I have an article explaining exactly how to do the solution I mentioned above, you can test and replicate it in your DB — click here!
• • •
And it doesn’t stop here
I gathered some learnings, tips from people, and other experiences while creating this article and decided to add the next tips as a bonus.
Create Stored Procedures for queries that feed reports or Dashboards
Standard queries are compiled and optimized every time they are executed. Stored Procedures have their execution plans optimized during creation, which can save processing time, and also give you time to write the query in the best way.
Not only performance, with Stored Procedures, we have benefits such as security, organization, and easier maintenance. Only those with access to the Stored Procedure can update it.
Example of Stored Procedure:
CREATE PROCEDURE GetTransactionByDate
@date DATETIME
AS
BEGIN
SELECT
[ProductID],
[TransactionDate],
[TransactionType],
[Quantity],
[ActualCost],
[ModifiedDate]
FROM [AdventureWorks2019].[Production].[TransactionHistoryArchive]
WHERE [TransactionDate] = @date;
END;
Remember that we created non-clustered indexes on these fields? This Procedure will run beautifully.
Create your Stagings using In-Memory OLTP
In-Memory OLTP allows storing tables in main memory instead of on disk.
By using In-Memory OLTP to store temporary data needed for reports, you can achieve significant performance gains, as reading and writing data directly in memory is faster than accessing data on disk.
This is particularly useful for reports and processes that use large volumes of data.
NOLOCK
It is widely used to specify that a SELECT statement should not lock resources while reading data from a table.
The main purpose of NOLOCK is to improve performance by allowing “non-blocking” reads, meaning the query can read data without waiting for exclusive locks to be released.
NOLOCK example:
SELECT [TransactionID]
,[ProductID]
,[ReferenceOrderID]
,[ReferenceOrderLineID]
,[TransactionDate]
,[TransactionType]
,[Quantity]
,[ActualCost]
,[ModifiedDate]
FROM [AdventureWorks2019].[Production].[TransactionHistoryArchive] WITH (NOLOCK)
Somewhat important, and we must take into consideration when using NOLOCK are dirty reads and phantom reads.
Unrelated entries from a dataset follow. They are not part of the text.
-- ==== Sys2Proof/Machine/Planes.lean ====
section
/-!
DEFINITION. Plane pairs: the Spindle (R113–R118), arriving drift messages (R117), the Batten's fold (R120, R121), merge passes (R124, R125),
silence (R129), and the instructions WOPEN, WCLOSE, PMERGE, PSTAT, PTRICK and DCHK (R123, R124, R356–R358).
-/
namespace Sys2Proof.Machine

/-! ### Fields of a region (R108) -/

/-- MODE. -/
def Region.mode (rg : Region) : Nat := nbits (natAt rg.desc 0x28 8) 49 48
/-- The bytes of a local-plane word. -/
def Region.lsize (rg : Region) : Nat := if nbit (natAt rg.desc 0x28 8) 50 then 2 else 4
/-- NEST. -/
def Region.nest (rg : Region) : Bool := nbit (natAt rg.desc 0x28 8) 51
/-- An FP32 parameter at an offset: ETA 0x30, MU 0x34, BETA 0x38, KAPPA 0x3C. -/
def Region.param (rg : Region) (off : Nat) : Nat := natAt rg.desc off 4
/-- SPINWIN. -/
def Region.spinwin (rg : Region) : Nat := nbits (natAt rg.desc 0x40 4) 22 16
/-- SILTO. -/
def Region.silto (rg : Region) : Nat := natAt rg.desc 0x58 4
/-! ### Reads and writes of Spindles and Battens -/

/-- FP32 words as bytes. -/
def wordBytes (ws : List Nat) : List Byte := ws.flatMap (leBytes 4)

/-- Free bytes: what an agent meets where the spec gives no value. -/
def Mach.freeBytes (m : Mach) (n : Nat) : List Byte × Mach :=
  ((List.range n).map (fun i => Config.freeByte (m.free + i)), { m with free := m.free + n })

/-- A read of a poisoned unit is reported: to NOTIFYQ and to the management core (R379). -/
def Mach.reportPoison (m : Mach) (rg : Region) (who : DieAgent) (ppa : Nat) : Mach :=
  let m := m.notify rg 1 0 (ppa / 16 * 16)
  { m with net := m.net ++ [.agentPoison who rg.r (ppa / 16 * 16)] }

/-- A read of a Spindle or a Batten (R66). -/
def dieRead (cf : Conf) (m : Mach) (rg : Region) (die : Nat) (g : DieAgent) (md : ReadMode) (a n : Nat) : AgentR × Mach :=
  agentRead1 cf m (.die die g) (.agent die g) rg.p rg.x md a n

/-- A Batten's read. A poisoned unit is reported (R379); its bytes, and those of a page no longer mapped, are free. None while it waits. -/
def batRead (cf : Conf) (m : Mach) (rg : Region) (die : Nat) (md : ReadMode) (a n : Nat) : Option (List Byte) × Mach :=
  match dieRead cf m rg die .batten md a n with
  | (.ok bs, m) => (some bs, m)
  | (.wait, m) => (none, m)
  | (.bad _ _ _, m) => let f := m.freeBytes n; (some f.1, f.2)
  | (.poison u, m) => let f := (m.reportPoison rg .batten u).freeBytes n; (some f.1, f.2)

/-- A Spindle's read of a word at device scope (R77, R114): a NaN where it is poisoned, which is reported (R379); no answer yet while it waits, or when its page is no
longer mapped. -/
def spinWord (cf : Conf) (m : Mach) (rg : Region) (die a n : Nat) : Option Nat × Mach :=
  match dieRead cf m rg die .spindle .spindle a n with
  | (.ok bs, m) => (some (leNat bs), m)
  | (.poison u, m) => (some (if n = 2 then 0x7FC0 else 0x7FC00000), m.reportPoison rg .spindle u)
  | (_, m) => (none, m)

/-- Work of a Batten on a weight goes on by one access: the next write it has to make, after the last of which it is at the next weight, or the next of the weight's
words to read, the last of which gives the writes (R66). -/
def strideStep (cf : Conf) (m : Mach) (rg : Region) (die : Nat) (reads : List (ReadMode × Nat × Nat)) (make : List Nat → List (Nat × List Byte)) (k : Stride) :
    Stride × Mach :=
  match k.out with
  | (a, bs) :: rest =>
    match dieWrite cf m rg die .batten a bs with
    | (false, m) => (k, m)
    | (true, m) => (if rest.isEmpty then ⟨k.w + 1, [], []⟩ else { k with out := rest }, m)
  | [] =>
    match reads[k.got.length]? with
    | none => ({ k with out := make k.got }, m)
    | some (md, a, n) =>
      match batRead cf m rg die md a n with
      | (none, m) => (k, m)
      | (some bs, m) =>
        let got := k.got ++ [leNat bs]
        ({ k with got := got, out := if got.length = reads.length then make got else [] }, m)

/-- The stride at the first weight. -/
def Stride.start : Stride := ⟨0, [], []⟩
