/-- A launch is over: its entry completes, its pins and handle entries go (R148, R159, R301, R347). -/
def Mach.endLaunch (m : Mach) (cf : Conf) (la : Launch) (st : Nat) (d1 d2 : DWord) : Mach :=
  let m := match m.launchEntry la with
    | some e => m.completeEntry la.q e st d1 d2
    | none => m
  ({ m with
    launches := m.launches.filter (fun x => x.l != la.l)
    icache := m.icache.map (fun i => { i with pin := i.pin.filter (fun x => x != la.l) }) } : Mach).freeLaunch cf.device.toNat la.p la.l

/-- DETAIL and DETAIL2 of a launch that failed, with its status (R139, R163, R172). -/
def Launch.detail (la : Launch) : Nat × DWord × DWord :=
  match la.stop, la.prolFail with
  | some s, _ => (1, BitVec.ofNat 64 (s.clu % 2 ^ 31 + s.cause * 2 ^ 40 + s.group * 2 ^ 48), BitVec.ofNat 64 s.core)
  | none, some (c, b, _) => (1, BitVec.ofNat 64 (c % 2 ^ 31 + b % 4 * 2 ^ 32), 0)
  | none, none => (0, 0, 0)

/-- A launch completes when no allocation of it is left and no cluster will start any more (R139, R148, R172). -/
def Mach.launchCheck (m : Mach) (cf : Conf) (l : Nat) : Mach :=
  match m.launch? l with
  | none => m
  | some la =>
    match la.rec_ with
    | none => m
    | some rc =>
      if m.clusters.any (fun cl => cl.l == l) || la.startable rc then m
      else let d := la.detail; m.endLaunch cf la d.1 d.2.1 d.2.2

/-! ### Admission (R140, R146, R165) -/

/-- A launch refused: its entry completes with FAULT, nothing starts (R140). -/
def Mach.refuse (m : Mach) (cf : Conf) (la : Launch) : Mach := m.endLaunch cf la 1 0 0

/-- Whether admission refuses a record (R140, R147). -/
def refused (cf : Conf) (m : Mach) (la : Launch) (b : List Byte) : Bool :=
  let rc := lrecOf b
  match cf.part? la.p with
  | none => true
  | some pt => lrecBad b || fwBad pt rc || (bitsOf rc.regmask 8).any (fun k => (m.regionOf la.p la.x k).isNone) || !canPlace pt [] la.x rc rc.unit

/-- Some clusters of a launch start. -/
def Mach.startClusters (m : Mach) (la : Launch) (rc : LRec) (places : List (List Origin)) (seats : List (List Seat)) : Mach :=
  let m := ((places.zip seats).zip (List.range places.length)).foldl (fun m p => m.addCluster la rc (la.nextClu + p.2) p.1.1 p.1.2) m
  ({ m with lastq := (la.p, la.q) :: m.lastq.filter (fun e => e.1 != la.p) } : Mach).updLaunch la.l (fun x => { x with nextClu := la.nextClu + places.length })

/-- A launch is admitted: its record is kept, its first clusters are placed, and after OVL the queue goes on (R136, R146, R160). -/
def Mach.admitAt (cf : Conf) (m : Mach) (la : Launch) (rc : LRec) (places : List (List Origin)) (seats : List (List Seat)) : Mach :=
  let m : Mach := { m with fresh := m.fresh + 1 }
  let m := m.updLaunch la.l (fun x => { x with rec_ := some rc, admitted := true, order := m.fresh })
  let m := (m.startClusters la rc places seats).writeWindows cf la.l
  let qu := m.queue la.q
  match qu.cur with
  | some e => if e.flag 9 && e.begun && e.op == 1 && e.l == la.l then m.setQueue { qu with cur := none, past := qu.past ++ [e] } else m
  | none => m

/-! ### Pre-emption: choosing clusters (R174, R175) -/

/-- The bytes a team's image may take (R174). -/
def imageSize (rc : LRec) : Nat :=
  32768 + rc.ngrp * (128 * rc.regs + 2048) + 5 * rc.scr / 4 + 65536 * (bitsOf rc.tmask 4).length + 1024 * rc.scu + 1024 * (bitsOf rc.pairmask 7).length

/-- The image bytes of some clusters. -/
def Mach.imagesOf (m : Mach) (p : Cluster → Bool) : Nat :=
  ((m.clusters.filter p).map (fun cl => match (m.launch? cl.l).bind Launch.rec_ with
    | some rc => rc.ncores * imageSize rc
    | none => 0)).sum

/-- Whether a cluster is saved or on its way (R175). -/
def Cluster.leaving (cl : Cluster) : Bool := cl.pre != .running

/-- Whether the images of a launch's clusters fit in its context's free save pool, beside those of clusters saved, on their way, or chosen with it (R174). -/
def Mach.savable (cf : Conf) (m : Mach) (la : Launch) (chosen : List Nat) : Bool :=
  match cf.ctx? la.p la.x with
  | none => false
  | some cr =>
    let inCtx (cl : Cluster) := (m.launch? cl.l).any (fun x => x.p == la.p && x.x == la.x)
    decide (m.imagesOf (fun cl => inCtx cl && (cl.leaving || chosen.contains cl.c || cl.l == la.l)) ≤ cr.savelen)

/-- Some clusters are chosen: with notice each group takes a PREEMPT trap, without they stop at once (R175). -/
def Mach.choose (m : Mach) (cs : List Nat) (deadline : Option Nat) (who : Option (Nat × Nat)) : Mach :=
  let m := cs.foldl (fun m c => m.updCluster c (fun cl => { cl with preq := who, pre := match deadline with
    | some d => .notice d
    | none => .stopping })) m
  if deadline.isSome then
    { m with groups := m.groups.map (fun (g : Group) =>
        if !g.ended && (m.team? g.t).any (fun tm => cs.contains tm.c) then { g with preDone := false, pend := g.pend ++ [⟨0x14, 0, 0, none, true⟩] }
        else g) }
  else m

/-- The units an eviction takes, in its order, each with its launch: launches of higher PRIO number first, then the most recently admitted; whole grids of persistent
launches, else clusters, the latest started first (R174). -/
def evictUnits (m : Mach) (la : Launch) : List (Launch × List Nat) :=
  let vs := m.launches.filter (fun v => v.p == la.p && v.admitted && decide (la.prio < v.prio))
  let sorted := vs.mergeSort (fun a b => decide (b.prio < a.prio) || (a.prio == b.prio && decide (b.order ≤ a.order)))
  sorted.flatMap (fun v =>
    let cs := ((m.clusters.filter (fun cl => cl.l == v.l && !cl.leaving)).map Cluster.c).reverse
    if (v.rec_.any LRec.persist) then (if cs.isEmpty then [] else [(v, cs)]) else cs.map (fun c => (v, [c])))

/-- The seats that stay when some clusters, and those already leaving, are gone. -/
def Mach.seatsBut (m : Mach) (cs : List Nat) : List Seat :=
  ({ m with teams := m.teams.filter (fun tm => !(cs.contains tm.c || (m.cluster? tm.c).any Cluster.leaving)) } : Mach).seats

/-- The clusters an eviction takes: units until the launch can be placed, none of a launch whose images no longer fit; none when it cannot be even then (R174). -/
def evictSet (cf : Conf) (pt : Part) (m : Mach) (la : Launch) (rc : LRec) : List (Launch × List Nat) → List Nat → Option (List Nat)
  | units, cs =>
    if canPlace pt (m.seatsBut cs) la.x rc rc.unit then some cs
    else match units with
      | [] => none
      | u :: rest => evictSet cf pt m la rc rest (if m.savable cf u.1 cs then cs ++ u.2 else cs)

/-- An EVICT launch that cannot be placed pre-empts launches of lower priority (R174). -/
def Mach.evict (cf : Conf) (m : Mach) (pt : Part) (la : Launch) (rc : LRec) : Mach :=
  match evictSet cf pt m la rc (evictUnits m la) [] with
  | some cs => m.choose cs none (some (la.q, la.index))
  | none => m

/-- LAUNCH_ADMIT (R136, R140, R146, R165): a waiting launch is refused, or admitted where `place` puts its first cluster (or, persistent, all of
them), or evicts others. It waits while a weight-store copy does (R60), and while a claim before it can be placed. -/
def launchAdmit (cf : Conf) (m : Mach) (l : Nat) (place : List (List Origin)) : Mach :=
  match m.launch? l with
  | none => m
  | some la =>
    match cf.part? la.p with
    | none => m.refuse cf la
    | some pt =>
      if la.admitted || m.wsCopying la.p then m
      else
        match readRec cf m la with
        | (.bad _ _ _, m) => m.refuse cf la
        | (.poison u, m) => (m.qPoison la.q u).refuse cf la
        | (.wait, m) => m
        | (.ok b, m1) =>
          let rc := lrecOf b
          if refused cf m1 la b then m1.refuse cf la
          else if !mayServe cf m pt ⟨2, la, rc, rc.unit⟩ then m
          else
            match (if place.length = rc.unit then takeAll pt la.x rc m.seats place else none) with
            | some seats => m1.admitAt cf la rc place seats
            | none => if la.evict && !canPlace pt m.seats la.x rc rc.unit then m.evict cf pt la rc else m

/-- The launches of a partition that wait are checked again under its new configuration: a persistent one that could not be placed even with every core idle is refused
(R146). -/
def recheckLaunches (cf : Conf) (m : Mach) (p : Nat) : Mach :=
  m.launches.foldl (fun m la =>
    if la.p ≠ p ∨ la.admitted then m
    else match readRec cf m la, cf.part? p with
      | (.ok b, m1), some pt =>
        let rc := lrecOf b
        if !lrecBad b && rc.persist && !canPlace pt [] la.x rc rc.unit then m1.refuse cf la else m
      | _, _ => m) m

/-- A partition keeps no more entries of a die's shared cache than its share has (R20). -/
def Mach.trimShared (m : Mach) (die p n : Nat) : Mach :=
  let mine := m.tlb.filter (fun e => e.own == .die die && e.p == p)
  { m with tlb := m.tlb.filter (fun e => !(mine.drop n).contains e) }

/-- PARTCFG (R161). -/
def partcfgCmd (cf : Conf) (m : Mach) (q : Nat) : Conf × Mach :=
  match m.entry q 7 false with
  | none => (cf, m)
  | some e =>
    let r := qHost m (e.word 2) 512
    let p := nbits (e.word 1) 3 0
    if m.poisoned .host (e.word 2) 512 then (cf, (r.2.qPoison q (e.word 2)).completeEntry q e 1 0 0)
    else
      match (if m.admittedIn p || partBad r.1 then none else cf.withPart (partOf p r.1)) with
      | some cf' =>
        let pt := partOf p r.1
        let m := { r.2 with ways := (p, wayCounts pt) :: r.2.ways.filter (fun w => w.1 != p), vows := r.2.vows.filter (fun v => v.part != p) }
        let m := (List.range 4).foldl (fun m d => m.trimShared d p (256 * pt.tent.getD d 0)) m
        (cf', recheckLaunches cf' (((m.keepLines cf' pt).extendLater 3 r.1).completeEntry q e 0 0 0) p)
      | none => (cf, r.2.completeEntry q e 1 0 0)

/-- CLUSTER_START (R143, R148, R165): the next cluster of a grid that is not persistent is placed; none while a cluster of it is on its way to
being saved (R174). -/
def clusterStart (cf : Conf) (m : Mach) (l : Nat) (place : List Origin) : Mach :=
  match m.launch? l with
  | none => m
  | some la =>
    match la.rec_, cf.part? la.p with
    | some rc, some pt =>
      if la.startable rc && !(m.clusters.any (fun cl => cl.l == l && cl.leaving && cl.pre != .saved)) && mayServe cf m pt ⟨1, la, rc, 1⟩ then
        match takeAll pt la.x rc m.seats [place] with
        | some seats => m.startClusters la rc [place] seats
        | none => m
      else m
    | _, _ => m

/-! ### Groups start (R139, R145, R150) -/

/-- The fibre a group starts as (R150). -/
def firstFibre (rc : LRec) (t g : Nat) : Fibre :=
  { ref := ⟨t, g, 0⟩, pc := rc.entry, pred := 0xFFFFFFFF, base := 0, toks := idleToks, depths := noDepths, run := false, pos := 0, wait := none
    susp := false, trl := none, lpad := none, xl := [], fe := none, drained := false, asked := false }

/-- One group starts: its fibre, the invalidate its first instruction takes (R139), an active slot where one is free (R169). -/
def Mach.startGroup (m : Mach) (rc : LRec) (core t g : Nat) : Mach :=
  let act := decide (((m.quadGroups core (quadOf g)).filter Group.active).length < 8)
  let m := (m.updGroup t g (fun x => { x with active := act, ready := m.cyc, since := m.cyc })).invalidate (.group t g) 1
  { m with fibres := m.fibres ++ [firstFibre rc t g] }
This happens because when using NOLOCK, the query can read data that is in the process of being modified by other transactions.
There is an article that demonstrates the impact well — click here!
Check the use of MAXDOP (Degree of Parallelism)
Adjusting MAXDOP can optimize parallel queries, balancing the load on the server.
You can use it directly in the query or change the settings in the DBMS (Recommended)
MAXDOP example:
SELECT [TransactionID]
,[ProductID]
,[ReferenceOrderID]
,[ReferenceOrderLineID]
,[TransactionDate]
,[TransactionType]
,[Quantity]
,[ActualCost]
,[ModifiedDate]
FROM [AdventureWorks2019].[Production].[TransactionHistoryArchive]
OPTION (MAXDOP 8);
I recommend understanding your environment better, but this MAXDOP has already saved my weekend.
I hope this article can help you sleep and relieve the headache of query wait times, but remember: the best way to solve this problem is by understanding the Execution Plan and taking action on it — I am looking forward to the next articles, my friends!
Thanks and see ya!!! 💥